Collection entries
● ● ●

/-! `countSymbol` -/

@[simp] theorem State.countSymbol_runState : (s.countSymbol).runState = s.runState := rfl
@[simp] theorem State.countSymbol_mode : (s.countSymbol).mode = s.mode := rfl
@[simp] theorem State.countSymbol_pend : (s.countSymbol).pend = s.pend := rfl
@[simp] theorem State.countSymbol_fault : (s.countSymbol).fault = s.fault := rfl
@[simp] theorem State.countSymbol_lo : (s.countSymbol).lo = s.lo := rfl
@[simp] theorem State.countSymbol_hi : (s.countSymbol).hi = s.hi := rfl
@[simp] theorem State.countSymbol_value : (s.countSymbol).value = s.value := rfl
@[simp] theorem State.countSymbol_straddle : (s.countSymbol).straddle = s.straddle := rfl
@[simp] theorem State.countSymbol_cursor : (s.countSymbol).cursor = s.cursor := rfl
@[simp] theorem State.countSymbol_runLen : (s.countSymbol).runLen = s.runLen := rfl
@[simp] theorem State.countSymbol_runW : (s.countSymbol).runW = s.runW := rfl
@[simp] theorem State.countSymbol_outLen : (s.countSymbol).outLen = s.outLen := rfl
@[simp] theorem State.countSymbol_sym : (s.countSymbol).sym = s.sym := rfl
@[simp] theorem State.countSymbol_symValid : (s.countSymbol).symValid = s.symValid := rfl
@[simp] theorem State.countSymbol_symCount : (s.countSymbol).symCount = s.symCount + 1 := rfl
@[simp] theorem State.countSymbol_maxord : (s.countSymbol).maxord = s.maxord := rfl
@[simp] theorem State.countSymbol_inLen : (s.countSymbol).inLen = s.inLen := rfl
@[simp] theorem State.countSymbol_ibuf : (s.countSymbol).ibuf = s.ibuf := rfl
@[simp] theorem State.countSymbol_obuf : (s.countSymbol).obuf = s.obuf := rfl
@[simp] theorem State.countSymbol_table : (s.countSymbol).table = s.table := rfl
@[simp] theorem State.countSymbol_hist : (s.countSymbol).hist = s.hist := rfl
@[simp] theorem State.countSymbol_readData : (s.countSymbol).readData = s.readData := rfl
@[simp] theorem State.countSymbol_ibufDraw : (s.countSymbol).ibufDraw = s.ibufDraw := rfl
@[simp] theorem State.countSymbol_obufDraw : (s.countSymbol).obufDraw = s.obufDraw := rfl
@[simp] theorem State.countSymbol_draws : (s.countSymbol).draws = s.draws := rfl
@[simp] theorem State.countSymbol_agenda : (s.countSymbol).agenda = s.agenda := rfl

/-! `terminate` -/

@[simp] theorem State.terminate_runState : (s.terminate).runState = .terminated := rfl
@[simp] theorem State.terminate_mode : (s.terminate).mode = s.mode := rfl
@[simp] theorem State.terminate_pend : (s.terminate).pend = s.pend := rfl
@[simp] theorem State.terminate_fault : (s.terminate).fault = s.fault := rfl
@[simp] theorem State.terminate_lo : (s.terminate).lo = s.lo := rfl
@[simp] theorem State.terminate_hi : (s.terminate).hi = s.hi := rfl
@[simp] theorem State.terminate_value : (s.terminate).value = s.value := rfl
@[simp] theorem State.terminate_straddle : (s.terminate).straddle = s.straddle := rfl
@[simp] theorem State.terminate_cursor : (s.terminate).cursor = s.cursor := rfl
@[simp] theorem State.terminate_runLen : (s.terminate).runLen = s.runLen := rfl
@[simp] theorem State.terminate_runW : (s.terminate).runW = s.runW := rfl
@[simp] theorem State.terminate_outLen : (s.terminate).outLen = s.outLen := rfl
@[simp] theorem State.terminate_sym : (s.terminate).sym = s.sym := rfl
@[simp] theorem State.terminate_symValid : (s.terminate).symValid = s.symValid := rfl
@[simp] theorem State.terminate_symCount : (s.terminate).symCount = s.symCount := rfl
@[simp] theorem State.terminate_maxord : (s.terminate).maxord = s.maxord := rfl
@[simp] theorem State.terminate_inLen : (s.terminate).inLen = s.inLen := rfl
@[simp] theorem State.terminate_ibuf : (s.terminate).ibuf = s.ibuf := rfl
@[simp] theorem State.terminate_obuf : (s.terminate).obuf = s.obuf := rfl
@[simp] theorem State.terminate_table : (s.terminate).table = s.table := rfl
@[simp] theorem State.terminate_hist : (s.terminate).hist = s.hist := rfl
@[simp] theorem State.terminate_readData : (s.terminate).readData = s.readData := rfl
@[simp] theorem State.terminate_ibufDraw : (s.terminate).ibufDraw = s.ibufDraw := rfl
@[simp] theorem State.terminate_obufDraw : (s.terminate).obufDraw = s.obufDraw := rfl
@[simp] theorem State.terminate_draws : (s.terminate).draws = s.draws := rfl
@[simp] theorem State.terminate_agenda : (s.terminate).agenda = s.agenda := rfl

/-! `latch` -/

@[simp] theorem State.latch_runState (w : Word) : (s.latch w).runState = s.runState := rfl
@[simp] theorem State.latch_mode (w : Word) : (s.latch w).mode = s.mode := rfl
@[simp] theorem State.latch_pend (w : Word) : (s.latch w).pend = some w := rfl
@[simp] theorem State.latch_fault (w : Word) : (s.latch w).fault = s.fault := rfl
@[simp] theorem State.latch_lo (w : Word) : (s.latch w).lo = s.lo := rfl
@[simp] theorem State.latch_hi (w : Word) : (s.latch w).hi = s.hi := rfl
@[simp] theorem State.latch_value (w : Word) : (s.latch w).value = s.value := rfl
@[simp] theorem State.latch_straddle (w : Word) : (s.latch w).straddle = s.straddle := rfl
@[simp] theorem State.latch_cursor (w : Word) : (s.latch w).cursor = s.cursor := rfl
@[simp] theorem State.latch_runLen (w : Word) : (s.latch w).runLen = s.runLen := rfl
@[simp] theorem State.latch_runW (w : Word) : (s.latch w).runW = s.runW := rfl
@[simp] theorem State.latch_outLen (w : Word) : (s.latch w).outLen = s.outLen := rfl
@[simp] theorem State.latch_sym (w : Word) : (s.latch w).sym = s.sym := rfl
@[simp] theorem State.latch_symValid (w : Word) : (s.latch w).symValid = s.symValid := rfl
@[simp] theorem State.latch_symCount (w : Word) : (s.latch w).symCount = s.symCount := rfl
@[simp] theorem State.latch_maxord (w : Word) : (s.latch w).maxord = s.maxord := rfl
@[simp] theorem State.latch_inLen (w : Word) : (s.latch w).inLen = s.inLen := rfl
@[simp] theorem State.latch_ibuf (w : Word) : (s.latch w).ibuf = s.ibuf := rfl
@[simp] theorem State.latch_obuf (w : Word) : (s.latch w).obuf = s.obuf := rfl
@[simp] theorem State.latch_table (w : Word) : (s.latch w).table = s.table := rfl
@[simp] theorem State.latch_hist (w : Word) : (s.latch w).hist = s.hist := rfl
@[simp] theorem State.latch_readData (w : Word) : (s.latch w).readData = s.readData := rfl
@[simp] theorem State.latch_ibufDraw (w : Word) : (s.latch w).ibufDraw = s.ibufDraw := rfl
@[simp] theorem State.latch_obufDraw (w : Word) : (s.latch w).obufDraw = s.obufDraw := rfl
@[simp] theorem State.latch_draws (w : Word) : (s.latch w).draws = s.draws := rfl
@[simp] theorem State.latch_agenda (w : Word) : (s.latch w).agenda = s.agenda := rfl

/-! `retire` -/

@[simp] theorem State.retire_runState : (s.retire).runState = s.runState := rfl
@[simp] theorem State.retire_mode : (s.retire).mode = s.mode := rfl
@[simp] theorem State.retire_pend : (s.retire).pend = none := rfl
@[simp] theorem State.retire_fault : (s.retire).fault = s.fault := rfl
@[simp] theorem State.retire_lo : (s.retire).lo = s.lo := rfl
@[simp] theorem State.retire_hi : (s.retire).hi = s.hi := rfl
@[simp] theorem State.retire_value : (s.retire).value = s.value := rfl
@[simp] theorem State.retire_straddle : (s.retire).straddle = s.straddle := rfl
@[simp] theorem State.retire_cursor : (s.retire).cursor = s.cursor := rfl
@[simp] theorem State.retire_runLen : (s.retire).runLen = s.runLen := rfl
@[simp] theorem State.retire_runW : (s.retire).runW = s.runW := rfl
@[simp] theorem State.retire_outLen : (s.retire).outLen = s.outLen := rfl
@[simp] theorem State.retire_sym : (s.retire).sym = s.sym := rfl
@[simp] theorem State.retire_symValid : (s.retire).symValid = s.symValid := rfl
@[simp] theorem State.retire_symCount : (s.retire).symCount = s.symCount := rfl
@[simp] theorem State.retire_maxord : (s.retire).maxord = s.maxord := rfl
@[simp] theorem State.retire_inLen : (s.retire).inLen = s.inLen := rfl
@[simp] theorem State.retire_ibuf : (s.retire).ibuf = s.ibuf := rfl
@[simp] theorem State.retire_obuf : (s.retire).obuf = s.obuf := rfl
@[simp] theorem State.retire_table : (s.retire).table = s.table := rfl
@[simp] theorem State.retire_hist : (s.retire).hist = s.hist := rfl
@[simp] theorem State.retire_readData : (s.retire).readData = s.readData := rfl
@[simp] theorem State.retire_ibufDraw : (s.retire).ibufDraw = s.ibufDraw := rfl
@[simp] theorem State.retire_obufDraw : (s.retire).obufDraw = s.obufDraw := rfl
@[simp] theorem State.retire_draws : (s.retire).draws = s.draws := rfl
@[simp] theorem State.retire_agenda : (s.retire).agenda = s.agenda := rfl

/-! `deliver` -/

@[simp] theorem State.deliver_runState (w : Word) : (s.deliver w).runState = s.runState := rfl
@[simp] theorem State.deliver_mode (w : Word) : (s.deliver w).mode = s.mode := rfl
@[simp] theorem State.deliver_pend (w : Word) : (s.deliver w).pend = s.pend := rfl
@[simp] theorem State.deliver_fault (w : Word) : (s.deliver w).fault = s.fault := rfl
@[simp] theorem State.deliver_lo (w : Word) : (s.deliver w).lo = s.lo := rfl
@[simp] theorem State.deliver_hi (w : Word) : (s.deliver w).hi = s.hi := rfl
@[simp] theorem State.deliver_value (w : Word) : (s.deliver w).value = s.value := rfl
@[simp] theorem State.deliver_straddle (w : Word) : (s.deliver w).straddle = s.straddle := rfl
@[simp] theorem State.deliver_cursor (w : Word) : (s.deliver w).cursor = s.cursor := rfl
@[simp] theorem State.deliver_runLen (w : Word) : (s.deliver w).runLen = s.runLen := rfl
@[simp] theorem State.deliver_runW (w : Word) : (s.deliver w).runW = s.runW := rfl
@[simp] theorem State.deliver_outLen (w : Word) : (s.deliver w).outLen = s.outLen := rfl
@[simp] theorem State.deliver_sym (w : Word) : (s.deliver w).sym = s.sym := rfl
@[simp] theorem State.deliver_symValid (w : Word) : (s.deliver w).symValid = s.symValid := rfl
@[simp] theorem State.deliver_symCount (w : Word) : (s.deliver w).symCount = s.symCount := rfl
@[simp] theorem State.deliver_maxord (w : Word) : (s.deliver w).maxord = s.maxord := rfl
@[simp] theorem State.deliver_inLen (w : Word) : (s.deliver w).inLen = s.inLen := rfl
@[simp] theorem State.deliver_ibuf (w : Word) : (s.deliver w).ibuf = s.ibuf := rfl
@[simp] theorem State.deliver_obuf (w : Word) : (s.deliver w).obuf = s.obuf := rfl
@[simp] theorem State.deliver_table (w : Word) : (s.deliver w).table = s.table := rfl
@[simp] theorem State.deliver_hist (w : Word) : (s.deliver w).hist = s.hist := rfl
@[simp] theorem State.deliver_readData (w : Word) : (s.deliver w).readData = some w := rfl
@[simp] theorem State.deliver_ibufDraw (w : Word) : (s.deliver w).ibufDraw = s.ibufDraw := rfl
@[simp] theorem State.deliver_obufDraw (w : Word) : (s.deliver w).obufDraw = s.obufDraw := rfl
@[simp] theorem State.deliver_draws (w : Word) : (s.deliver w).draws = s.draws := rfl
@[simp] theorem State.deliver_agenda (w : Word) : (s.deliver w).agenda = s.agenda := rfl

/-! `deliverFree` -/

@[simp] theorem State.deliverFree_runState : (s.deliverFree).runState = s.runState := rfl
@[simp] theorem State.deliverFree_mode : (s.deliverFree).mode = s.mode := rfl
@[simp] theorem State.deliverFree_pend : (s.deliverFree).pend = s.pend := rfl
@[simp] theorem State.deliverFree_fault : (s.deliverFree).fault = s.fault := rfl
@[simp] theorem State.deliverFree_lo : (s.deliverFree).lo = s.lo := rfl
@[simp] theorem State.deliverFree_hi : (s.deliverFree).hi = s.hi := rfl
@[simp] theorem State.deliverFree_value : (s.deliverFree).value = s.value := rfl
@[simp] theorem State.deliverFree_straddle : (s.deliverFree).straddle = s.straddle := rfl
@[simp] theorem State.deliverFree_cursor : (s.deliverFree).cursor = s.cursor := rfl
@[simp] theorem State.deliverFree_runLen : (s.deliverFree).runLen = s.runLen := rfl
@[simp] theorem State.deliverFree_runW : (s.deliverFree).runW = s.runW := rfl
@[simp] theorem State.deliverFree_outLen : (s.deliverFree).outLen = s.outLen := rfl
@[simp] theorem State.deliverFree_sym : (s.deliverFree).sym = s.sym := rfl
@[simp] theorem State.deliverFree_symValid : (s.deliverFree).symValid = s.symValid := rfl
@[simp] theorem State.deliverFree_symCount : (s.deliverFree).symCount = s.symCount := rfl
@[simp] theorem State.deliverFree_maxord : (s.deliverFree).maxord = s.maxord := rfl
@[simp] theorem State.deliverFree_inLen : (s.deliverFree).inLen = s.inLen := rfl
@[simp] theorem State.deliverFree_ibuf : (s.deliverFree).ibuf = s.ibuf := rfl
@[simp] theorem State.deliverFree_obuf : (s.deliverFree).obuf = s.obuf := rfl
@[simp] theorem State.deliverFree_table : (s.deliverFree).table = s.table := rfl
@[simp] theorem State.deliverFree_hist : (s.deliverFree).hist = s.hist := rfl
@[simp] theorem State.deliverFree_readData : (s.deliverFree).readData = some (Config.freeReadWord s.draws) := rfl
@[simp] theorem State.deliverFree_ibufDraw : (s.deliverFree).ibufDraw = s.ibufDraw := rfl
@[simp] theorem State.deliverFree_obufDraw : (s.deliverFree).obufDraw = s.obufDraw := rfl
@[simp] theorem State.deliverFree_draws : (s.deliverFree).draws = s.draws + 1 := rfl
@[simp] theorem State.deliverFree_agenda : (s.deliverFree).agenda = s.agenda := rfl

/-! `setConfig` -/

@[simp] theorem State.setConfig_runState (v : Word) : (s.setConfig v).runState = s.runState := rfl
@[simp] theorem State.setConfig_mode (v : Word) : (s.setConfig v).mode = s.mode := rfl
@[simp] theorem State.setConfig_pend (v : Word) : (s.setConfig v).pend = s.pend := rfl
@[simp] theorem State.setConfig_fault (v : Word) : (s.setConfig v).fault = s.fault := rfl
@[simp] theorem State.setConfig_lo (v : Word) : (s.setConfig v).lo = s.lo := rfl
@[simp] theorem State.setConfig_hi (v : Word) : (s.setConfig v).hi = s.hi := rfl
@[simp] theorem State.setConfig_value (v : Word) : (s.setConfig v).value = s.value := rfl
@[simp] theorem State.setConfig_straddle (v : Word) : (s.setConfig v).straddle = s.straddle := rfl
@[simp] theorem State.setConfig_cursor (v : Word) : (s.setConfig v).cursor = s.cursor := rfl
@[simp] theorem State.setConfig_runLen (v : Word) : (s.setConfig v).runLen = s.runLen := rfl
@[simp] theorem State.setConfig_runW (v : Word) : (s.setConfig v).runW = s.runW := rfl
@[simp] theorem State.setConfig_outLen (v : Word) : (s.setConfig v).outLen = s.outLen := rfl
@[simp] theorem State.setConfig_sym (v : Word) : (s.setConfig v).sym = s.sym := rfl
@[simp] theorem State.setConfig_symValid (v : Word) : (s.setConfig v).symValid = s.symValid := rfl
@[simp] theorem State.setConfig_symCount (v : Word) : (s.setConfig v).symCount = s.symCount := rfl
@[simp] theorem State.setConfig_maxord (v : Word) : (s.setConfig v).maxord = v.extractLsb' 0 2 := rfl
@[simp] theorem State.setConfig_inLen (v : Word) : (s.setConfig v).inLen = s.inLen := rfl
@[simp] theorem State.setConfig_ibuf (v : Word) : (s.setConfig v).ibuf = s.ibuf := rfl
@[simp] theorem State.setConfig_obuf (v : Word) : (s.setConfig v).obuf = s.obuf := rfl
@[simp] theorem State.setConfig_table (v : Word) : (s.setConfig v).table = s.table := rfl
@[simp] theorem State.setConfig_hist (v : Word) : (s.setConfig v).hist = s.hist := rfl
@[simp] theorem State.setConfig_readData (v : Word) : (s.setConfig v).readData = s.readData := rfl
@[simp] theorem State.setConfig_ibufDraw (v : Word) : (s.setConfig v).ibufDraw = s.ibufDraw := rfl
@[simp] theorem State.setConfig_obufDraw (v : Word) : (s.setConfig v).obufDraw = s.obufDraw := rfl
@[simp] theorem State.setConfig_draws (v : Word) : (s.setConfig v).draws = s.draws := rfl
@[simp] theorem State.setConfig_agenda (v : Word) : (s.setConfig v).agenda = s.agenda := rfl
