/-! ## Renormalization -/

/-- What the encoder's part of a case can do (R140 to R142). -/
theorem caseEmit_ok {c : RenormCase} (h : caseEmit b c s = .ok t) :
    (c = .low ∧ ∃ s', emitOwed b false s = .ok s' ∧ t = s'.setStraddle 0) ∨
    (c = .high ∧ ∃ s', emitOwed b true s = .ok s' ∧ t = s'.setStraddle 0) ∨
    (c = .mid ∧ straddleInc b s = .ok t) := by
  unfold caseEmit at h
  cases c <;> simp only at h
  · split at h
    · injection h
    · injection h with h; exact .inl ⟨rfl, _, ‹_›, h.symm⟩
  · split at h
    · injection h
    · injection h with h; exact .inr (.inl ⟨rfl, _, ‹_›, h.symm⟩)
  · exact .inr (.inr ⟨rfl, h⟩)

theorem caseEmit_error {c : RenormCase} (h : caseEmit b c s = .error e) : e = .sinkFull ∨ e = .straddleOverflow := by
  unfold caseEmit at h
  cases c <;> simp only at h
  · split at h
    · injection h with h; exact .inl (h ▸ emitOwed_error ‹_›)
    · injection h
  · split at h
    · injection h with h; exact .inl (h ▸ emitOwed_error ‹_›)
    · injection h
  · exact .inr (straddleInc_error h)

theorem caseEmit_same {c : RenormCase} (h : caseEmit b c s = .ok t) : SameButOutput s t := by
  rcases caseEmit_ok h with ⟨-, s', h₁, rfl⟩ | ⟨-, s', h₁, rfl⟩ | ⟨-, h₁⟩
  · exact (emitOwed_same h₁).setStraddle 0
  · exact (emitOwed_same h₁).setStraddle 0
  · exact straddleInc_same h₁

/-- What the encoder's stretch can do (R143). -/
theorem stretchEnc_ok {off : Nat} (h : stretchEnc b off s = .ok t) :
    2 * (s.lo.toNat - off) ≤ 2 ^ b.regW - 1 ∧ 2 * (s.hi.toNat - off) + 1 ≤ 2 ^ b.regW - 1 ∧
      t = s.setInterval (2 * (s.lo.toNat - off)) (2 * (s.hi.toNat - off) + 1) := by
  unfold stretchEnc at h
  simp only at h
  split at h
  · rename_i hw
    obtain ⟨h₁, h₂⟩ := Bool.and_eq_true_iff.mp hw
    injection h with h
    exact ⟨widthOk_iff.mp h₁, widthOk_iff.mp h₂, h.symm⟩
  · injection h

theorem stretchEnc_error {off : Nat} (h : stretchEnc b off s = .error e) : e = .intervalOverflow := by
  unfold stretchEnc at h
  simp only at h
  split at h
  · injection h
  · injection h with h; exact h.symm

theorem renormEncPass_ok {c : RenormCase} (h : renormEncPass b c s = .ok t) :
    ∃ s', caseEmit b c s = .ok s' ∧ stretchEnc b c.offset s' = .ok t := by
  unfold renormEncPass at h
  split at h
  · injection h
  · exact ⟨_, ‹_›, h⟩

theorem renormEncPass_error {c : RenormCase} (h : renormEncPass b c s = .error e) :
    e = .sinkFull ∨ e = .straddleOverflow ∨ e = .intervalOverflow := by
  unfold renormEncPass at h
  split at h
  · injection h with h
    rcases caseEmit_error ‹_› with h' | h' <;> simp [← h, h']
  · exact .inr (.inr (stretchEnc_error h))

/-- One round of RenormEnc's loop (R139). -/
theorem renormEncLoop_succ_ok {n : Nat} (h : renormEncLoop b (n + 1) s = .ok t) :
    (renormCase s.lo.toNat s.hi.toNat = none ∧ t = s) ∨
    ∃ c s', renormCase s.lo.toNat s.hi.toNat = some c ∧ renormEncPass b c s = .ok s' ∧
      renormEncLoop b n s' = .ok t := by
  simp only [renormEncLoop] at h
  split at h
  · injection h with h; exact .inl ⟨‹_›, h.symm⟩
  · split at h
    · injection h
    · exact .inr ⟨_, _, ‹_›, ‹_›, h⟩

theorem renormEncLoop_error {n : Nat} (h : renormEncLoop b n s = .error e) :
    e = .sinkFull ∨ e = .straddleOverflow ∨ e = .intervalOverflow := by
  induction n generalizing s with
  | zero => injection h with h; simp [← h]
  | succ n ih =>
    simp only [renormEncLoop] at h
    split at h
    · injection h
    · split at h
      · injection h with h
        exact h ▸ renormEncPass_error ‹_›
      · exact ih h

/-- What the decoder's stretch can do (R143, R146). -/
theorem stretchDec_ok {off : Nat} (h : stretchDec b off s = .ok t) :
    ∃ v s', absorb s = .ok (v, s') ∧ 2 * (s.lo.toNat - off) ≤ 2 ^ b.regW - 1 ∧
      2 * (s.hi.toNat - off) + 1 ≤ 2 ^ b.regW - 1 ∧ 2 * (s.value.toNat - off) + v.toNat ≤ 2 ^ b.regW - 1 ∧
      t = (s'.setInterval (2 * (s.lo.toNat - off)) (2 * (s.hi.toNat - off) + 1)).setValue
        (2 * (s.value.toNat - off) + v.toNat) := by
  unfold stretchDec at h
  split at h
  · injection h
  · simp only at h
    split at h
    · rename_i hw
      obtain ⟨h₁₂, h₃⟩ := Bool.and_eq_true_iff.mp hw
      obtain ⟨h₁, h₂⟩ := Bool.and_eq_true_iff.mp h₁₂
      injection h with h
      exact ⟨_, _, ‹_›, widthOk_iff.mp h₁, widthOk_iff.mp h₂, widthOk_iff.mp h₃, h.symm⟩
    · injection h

● ● ●

▸ **WORK TO COMPLETE**
From the data above, output only the lines between the line containing "(s.deliverFree).hi = s.hi := rfl" and the line containing "v).mode = s.mode := rfl", inclusive, exactly as written.

▸ **ANSWER SECTION**
@[simp] theorem State.deliverFree_hi : (s.deliverFree).hi = s.hi := rfl
@[simp] theorem State.deliverFree_value : (s.deliverFree).value = s.value := rfl
@[simp] theorem State.deliverFree_straddle : (s.deliverFree).straddle = s.straddle := rfl
@[simp] theorem State.deliverFree_cursor : (s.deliverFree).cursor = s.cursor := rfl
@[simp] theorem State.deliverFree_runLen : (s.deliverFree).runLen = s.runLen := rfl
@[simp] theorem State.deliverFree_runW : (s.deliverFree).runW = s.runW := rfl
@[simp] theorem State.deliverFree_outLen : (s.deliverFree).outLen = s.outLen := rfl
@[simp] theorem State.deliverFree_sym : (s.deliverFree).sym = s.sym := rfl
@[simp] theorem State.deliverFree_symValid : (s.deliverFree).symValid = s.symValid := rfl
@[simp] theorem State.deliverFree_symCount : (s.deliverFree).symCount = s.symCount := rfl
@[simp] theorem State.deliverFree_maxord : (s.deliverFree).maxord = s.maxord := rfl
@[simp] theorem State.deliverFree_inLen : (s.deliverFree).inLen = s.inLen := rfl
@[simp] theorem State.deliverFree_ibuf : (s.deliverFree).ibuf = s.ibuf := rfl
@[simp] theorem State.deliverFree_obuf : (s.deliverFree).obuf = s.obuf := rfl
@[simp] theorem State.deliverFree_table : (s.deliverFree).table = s.table := rfl
@[simp] theorem State.deliverFree_hist : (s.deliverFree).hist = s.hist := rfl
@[simp] theorem State.deliverFree_readData : (s.deliverFree).readData = some (Config.freeReadWord s.draws) := rfl
@[simp] theorem State.deliverFree_ibufDraw : (s.deliverFree).ibufDraw = s.ibufDraw := rfl
@[simp] theorem State.deliverFree_obufDraw : (s.deliverFree).obufDraw = s.obufDraw := rfl
@[simp] theorem State.deliverFree_draws : (s.deliverFree).draws = s.draws + 1 := rfl
@[simp] theorem State.deliverFree_agenda : (s.deliverFree).agenda = s.agenda := rfl

/-! `setConfig` -/

@[simp] theorem State.setConfig_runState (v : Word) : (s.setConfig v).runState = s.runState := rfl
@[simp] theorem State.setConfig_mode (v : Word) : (s.setConfig v).mode = s.mode := rfl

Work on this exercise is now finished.